Awesome! I love this kind of stuff.


----------



## XCProphet (Aug 23, 2005)

Anymore? Or is this the defining homemade mix?


----------



## Stugotz (Dec 14, 2011)

I'm going to try making it tonight!


----------



## Stugotz (Dec 14, 2011)

*Bars*

Here's a recipe I've tried wit good results:

Walnuts 1 cup
Pecans 1 cup
Coconut 1 cup
Almonds 1 cup
Oats 2 cups
Plain soy milk 1/3 cup
Brown sugar 1/3 cup
Honey 1/2 cup
Vanilla extract 1/2 teaspoon
Salt 1/4 teaspoon

Grind nuts and coconut in a food processor until fine. Combine this mixture with the oats and bake it at 325ºF until brown (around ten minutes).

In a sauce pan, bring remaining ingredients to a simmer. Pour over the dry ingredients and mix well.

Spread out on a sheet pan with a piece of parchment paper down. Cover it with another piece of parchment and roll it flat using a rolling pin.

Remove the top parchment sheet, and bake at 325ºF for about 15 minutes (or until golden brown).

Allow it to cool down before cutting it. Store in an airtight container in the refrigerator.


----------



## XCProphet (Aug 23, 2005)

Stugotz said:


> Here's a recipe I've tried wit good results:
> 
> Walnuts 1 cup
> Pecans 1 cup
> ...


I've avoided adding any more sugar, salt , & extracts but will really dig adding the pecans and walnuts.
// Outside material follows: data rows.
-- ==== Sys2Proof/Certificates/Slice0/Obligations.lean ====
section
/-! DEFINITION. The statements about the part, each as a proposition for the provers. A statement about a request holds
for every state that can take it (R171, R174), and gives the reply and the whole of what is kept. -/

open Sys2Proof Sys2Proof.Machine

/-! ### The queue of commands and power-on reset -/

/-- A step takes the command at the front of the queue, whole, with the rest of the queue waiting: for every command,
queue and state, the step is exec of that command on the state with the queue's rest. -/
def Obligations.FrontCommandRuns : Prop :=
  ∀ (c : Instr) (q : List Instr) (s : State),
    step { s with pending := c :: q } = exec c { s with pending := q }

/-- Every command completes in every state: exec answers a next state, never a fault or a refusal, and it leaves the
queue of waiting commands alone. -/
def Obligations.EveryCommandCompletes : Prop :=
  ∀ (c : Instr) (s : State), ∃ t, exec c s = .next t ∧ t.pending = s.pending

/-- POWER_ON_RESET gives every piece of state the value its chapter gives for power-on reset: the reply room and the
notice queue are empty, and READY, of the part identity 0E32h and revision 01h, is being sent, which is begun at once and
so within the reset (log entry 2). The empty hold and the absent stable time (log entry 13), the first address of each
link (log entry 8) and the count of placements (log entry 12) are the model's choices; the count of boundaries is the
model's own and is kept (log entry 3). -/
def Obligations.PowerOnReset : Prop :=
  ∀ s : State, ∃ t, exec .powerOnReset s = .next t ∧ t.pending = s.pending ∧
    (t.link = ⟨true, .hunt, none, none, [], false, some ⟨0x60, 0, [0x0E, 0x32, 0x01]⟩⟩ ∧
      Notice.ready.frame = ⟨0x60, 0, [0x0E, 0x32, 0x01]⟩) ∧
    ((∀ c, t.planEntry c = ⟨0, none, none, false, .floor, none⟩) ∧ t.plan.floorLanguage = 0 ∧ t.plan.hall = .setup) ∧
    ((∀ c, 1 ≤ c → t.source c = ⟨.unused, false, .silence⟩) ∧ t.source 0 = ⟨.floor, false, .floor⟩ ∧
      (∀ c, t.announcement c = .none) ∧ (∀ i, t.inputSet i = none) ∧ (∀ b, t.relay b = none) ∧
      ∀ b, t.feed b = ⟨none, false⟩) ∧
    ((∀ b, t.config b = ⟨0, .single, .handshake, 5, .take, 30, 5⟩) ∧ (∀ b d, t.desk b d = ⟨.a, false, false, none⟩) ∧
      (∀ b x, t.domain b x = .idle) ∧ (∀ b x, t.turn b x = ⟨0, none, none, false, false⟩) ∧
      ∀ b d, t.deskRecord b d = ⟨0, 0, 0, 0, 0⟩) ∧
    (t.check.state = .idle ∧ t.check.program = none ∧ (∀ c m, t.result c m = .notRun) ∧ (∀ c, t.failed c = false) ∧
      t.check.current = none ∧ t.check.generator = none ∧ t.check.dwell = 0 ∧ (∀ m, t.progress m = ⟨0, false⟩) ∧
      t.check.placements = 0) ∧
    ((∀ r, t.receiver r = ⟨.unknown, none, 0, none, none, 0, none, none, false⟩) ∧ (∀ l, t.slot l = none) ∧
      ∀ p, t.monitorAt p = none) ∧
    ((∀ i, t.pollList i = ⟨[], none⟩) ∧ t.beacon.counts = ⟨0, 0, 0, 0⟩ ∧ t.beacon.phase = .l0 ∧ t.beacon.sent = 0 ∧
      t.beacon.inFlight = none ∧ (∀ c, t.listeners c = 0) ∧ ∀ r, t.lowMark r = false) ∧
    ((∀ n, t.hire n = none) ∧ t.hires.next = 1 ∧ (∀ k, t.tariff k = ⟨false, 0, 0, 0, 0, 0, 0⟩) ∧
      t.money.frozen = false ∧ t.money.queue = []) ∧
    ((∀ d c, t.listening d c = 0) ∧ (∀ c k, t.serviceSeconds c k = 0) ∧ ∀ c, t.unserved c = 0) ∧
    t.clock = ⟨0, 0, .oscillator, .degraded, 0, .absent, none, s.clock.boundaries⟩ ∧
    ((∀ u, t.unit u = ⟨.unseen, 0⟩) ∧ (∀ u, t.faultRecord u = ⟨none, false⟩) ∧ t.supervisor.nextConsole = 1 ∧
      t.supervisor.consolePoll = none ∧ t.supervisor.nextRack = 1 ∧ t.supervisor.rackPoll = none ∧
      t.supervisor.radiatorPoll = false ∧ t.limits = ⟨30, 5, 3, 120, 4, 1, 4⟩)
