/-- A poll of the unit under way and none; a miss of a unit that is not PRESENT, below the limit, and at the limit; records
empty, lower and at LOST; polls of the last console and rack; and replies of another form and from another unit. -/
theorem test_witness_UnitPolling :
    (let s (n : Nat) : State := fleet.setUnit 41 ⟨.present, n⟩;
      ready.polls 41 = false ∧ (s 2).polls 41 = true ∧ (asking 1 1 ready).polls 1 = true ∧
        (ready.unit 1).state ≠ .present ∧ 3 = min (((s 2).unit 41).failures + 1) 15 ∧ 3 < (s 2).limits.failureLimit ∧
        ((s 3).unit 41).state = .present ∧ 4 = min (((s 3).unit 41).failures + 1) 15 ∧
        (s 3).limits.failureLimit ≤ 4 ∧ ((s 3).faultRecord 41).fault = none ∧
        (((s 3).setFaultRecord 41 ⟨some ⟨.lost, .unitLost, 1, 4⟩, false⟩).faultRecord 41).fault =
          some ⟨.lost, .unitLost, 1, 4⟩) ∧
      (let s : State := { ready with supervisor := { ready.supervisor with nextConsole := 24, nextRack := 16 } };
        s.supervisor.nextConsole = 24 ∧ s.supervisor.nextRack = 16 ∧ s.supervisor.consolePoll = none ∧
          s.supervisor.rackPoll = none) ∧
      (hall.supervisor.consolePoll ≠ none ∧ hall.supervisor.rackPoll ≠ none) ∧
      (let s (t : State) : State := asking 24 16 t;
        (s fleet).supervisor.consolePoll.map (·.booth) = some 24 ∧ (s fleet).supervisor.rackPoll.map (·.rack) = some 16 ∧
          ((s ready).unit 24).state ≠ .present ∧ ((s fleet).unit 24).state = .present ∧
          ((s ready).unit 40).state ≠ .present ∧ ((s fleet).unit 40).state = .present) := by decide +kernel

/-- Every phase; a stable time that 2 s are reached with before the second boundary, and one that comes behind it; a period
within the second and one at its end, on an empty queue and with an edge in LOCKED. -/
theorem test_witness_ReferenceSupervision :
    (let s (p : Phase) (f : Option FaultEntry) : State :=
        { ready with clock := { ready.clock with phase := p } }.setFaultRecord 42 ⟨f, false⟩;
      (s .locked none).clock.phase = .locked ∧ (s .absent none).clock.phase = .absent ∧
        (s .settling none).clock.phase = .settling ∧ (s .settled none).clock.phase = .settled ∧
        ((s .locked none).faultRecord 42).fault = none ∧
        ((s .locked (some ⟨.degraded, .referenceLost, 1, 2⟩)).faultRecord 42).fault =
          some ⟨.degraded, .referenceLost, 1, 2⟩) ∧
      (let s (n m : Nat) : State :=
          { ready with clock := { ready.clock with phase := .settling, stable := some n, subSecond := m } };
        96000 - 48001 ≤ 47999 - (s 48001 0).clock.subSecond ∧ 47999 - (s 48001 1).clock.subSecond < 96000 - 48001) ∧
      (47998 + 1 < 48000 ∧ 48000 ≤ 47999 + 1) ∧ ready.pending = [] := by decide +kernel

end Sys2Proof.Tests
end

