-- ==== Sys2Proof/Proofs/Steps.lean ====
section
/-! Every step, said once (`step_taken`): a work, a second event, a frame that is passed on, or a frame sent; and what an
invariant must withstand to be kept by each of these (`Taken.keeps`). -/

namespace Sys2Proof.Machine

/-! ### Services of requests -/

theorem serveReadStatus_work (body : List Byte) (s : State) : Work s (serveReadStatus body s).1 := by
  unfold serveReadStatus
  split
  · exact Change.clearOverflow.work
  · exact .nil s

theorem serveOpenSession_work (body : List Byte) (s : State) : Work s (serveOpenSession body s).1 := by
  unfold serveOpenSession
  split
  · split
    · exact (Change.opened.work.tail (.deskRecords [] fun _ => rfl)).tail
        (.meters { s.meters with service := [], unserved := [] } fun h => ⟨h.1, rfl, rfl⟩)
    · exact .nil s
  · exact .nil s

theorem idleDomain_domain (s : State) (b : Nat) (p : Side) (x : Nat) (q : Side) :
    (idleDomain s b p).domain x q = if x = b ∧ q = p then .idle else s.domain x q := by
  have hf : ∀ (t : State) (e : Nat), (flash t b e).domain = t.domain := by
    intro t e; unfold flash; split <;> rfl
  unfold idleDomain
  split
  · rw [hf]; exact setDomainState_domain s b x p q .idle
  · exact setDomainState_domain s b x p q .idle

/-- The domains after those of a list of places have become IDLE (R15). -/
theorem idlePlaces_domain (ps : List (Nat × Side)) (s : State) (x : Nat) (q : Side) :
    (ps.foldl (fun t p => idleDomain t p.1 p.2) s).domain x q = if (x, q) ∈ ps then .idle else s.domain x q := by
  induction ps generalizing s with
  | nil => simp
  | cons p ps ih =>
    obtain ⟨b, y⟩ := p
    rw [List.foldl_cons, ih, idleDomain_domain]
    by_cases hm : (x, q) ∈ ps <;> simp [hm]

theorem mem_domainPlaces (b : Nat) (p : Side) : (b, p) ∈ domainPlaces ↔ 1 ≤ b ∧ b ≤ 24 := by
  simp only [domainPlaces, allBooths, List.mem_flatMap, List.mem_range', List.mem_cons, List.not_mem_nil, or_false,
    Prod.mk.injEq]
  constructor
  · rintro ⟨a, ⟨i, hi, rfl⟩, ⟨rfl, -⟩ | ⟨rfl, -⟩⟩ <;> omega
  · intro h
    refine ⟨b, ⟨b - 1, by omega, by omega⟩, ?_⟩
    cases p <;> simp

/-- After CLOSE_SESSION or RESET_AUDIO every domain of every booth is IDLE (R15). -/
theorem idleAll_domain (s : State) {b : Nat} (h1 : 1 ≤ b) (h24 : b ≤ 24) (p : Side) : (idleAll s).domain b p = .idle := by
  unfold idleAll
  rw [idlePlaces_domain, if_pos ((mem_domainPlaces b p).mpr ⟨h1, h24⟩)]

theorem idleAll_work (s : State) : Work s (idleAll s) := by
  unfold idleAll
  refine Work.foldl ?_ _ s
  exact fun t p => idleDomain_work t p.1 p.2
I've also found similar recipes with Greek yogurt for a more "moist" cookie.


----------



## zman9000 (Nov 6, 2012)

Sounds good. Thanks!


----------



## joebike (Oct 11, 2004)

*I've been using this one for about a year.*

Bonus: The cherries have natural oxidants that improve muscle recovery in athletes and the nuts and peanuts have heart-friendly unsaturated fat. Energy Bars ½ cup dry roasted unsalted peanuts ½ cup roasted sunflower seeds or other chopped nuts 1 cup raisins, cranberries or other chopped dried fruit 1 cup chopped Michigan cherries 2 cups rolled or instant oats 2 cups toasted rice cereal, such as Rice Krispies ½ cup creamy or crunchy natural peanut butter ½ cup packed brown sugar ½ cup light corn syrup 1 tsp vanilla extract

Coat a 9-by-13-inch baking pan with cooking spray. Combine peanuts, sunflower seeds (or other nuts), raisins (or other dried fruit), cherries, oats and rice cereal in a large bowl. In a second microwave-safe bowl, combine peanut butter, brown sugar and corn syrup; microwave on high until bubbling, one to two minutes. Add vanilla and stir until blended. Pour the peanut butter mixture over the dry ingredients and stir until coated. Transfer the mixture to the prepared pan. Coat your fingers with cooking spray and then press down firmly. Let stand for about one hour to harden. Cut into 16 bars. Individually wrap bars in plastic and keep at room temperature for up to one week or freeze for up to one month. Thaw at room temperature.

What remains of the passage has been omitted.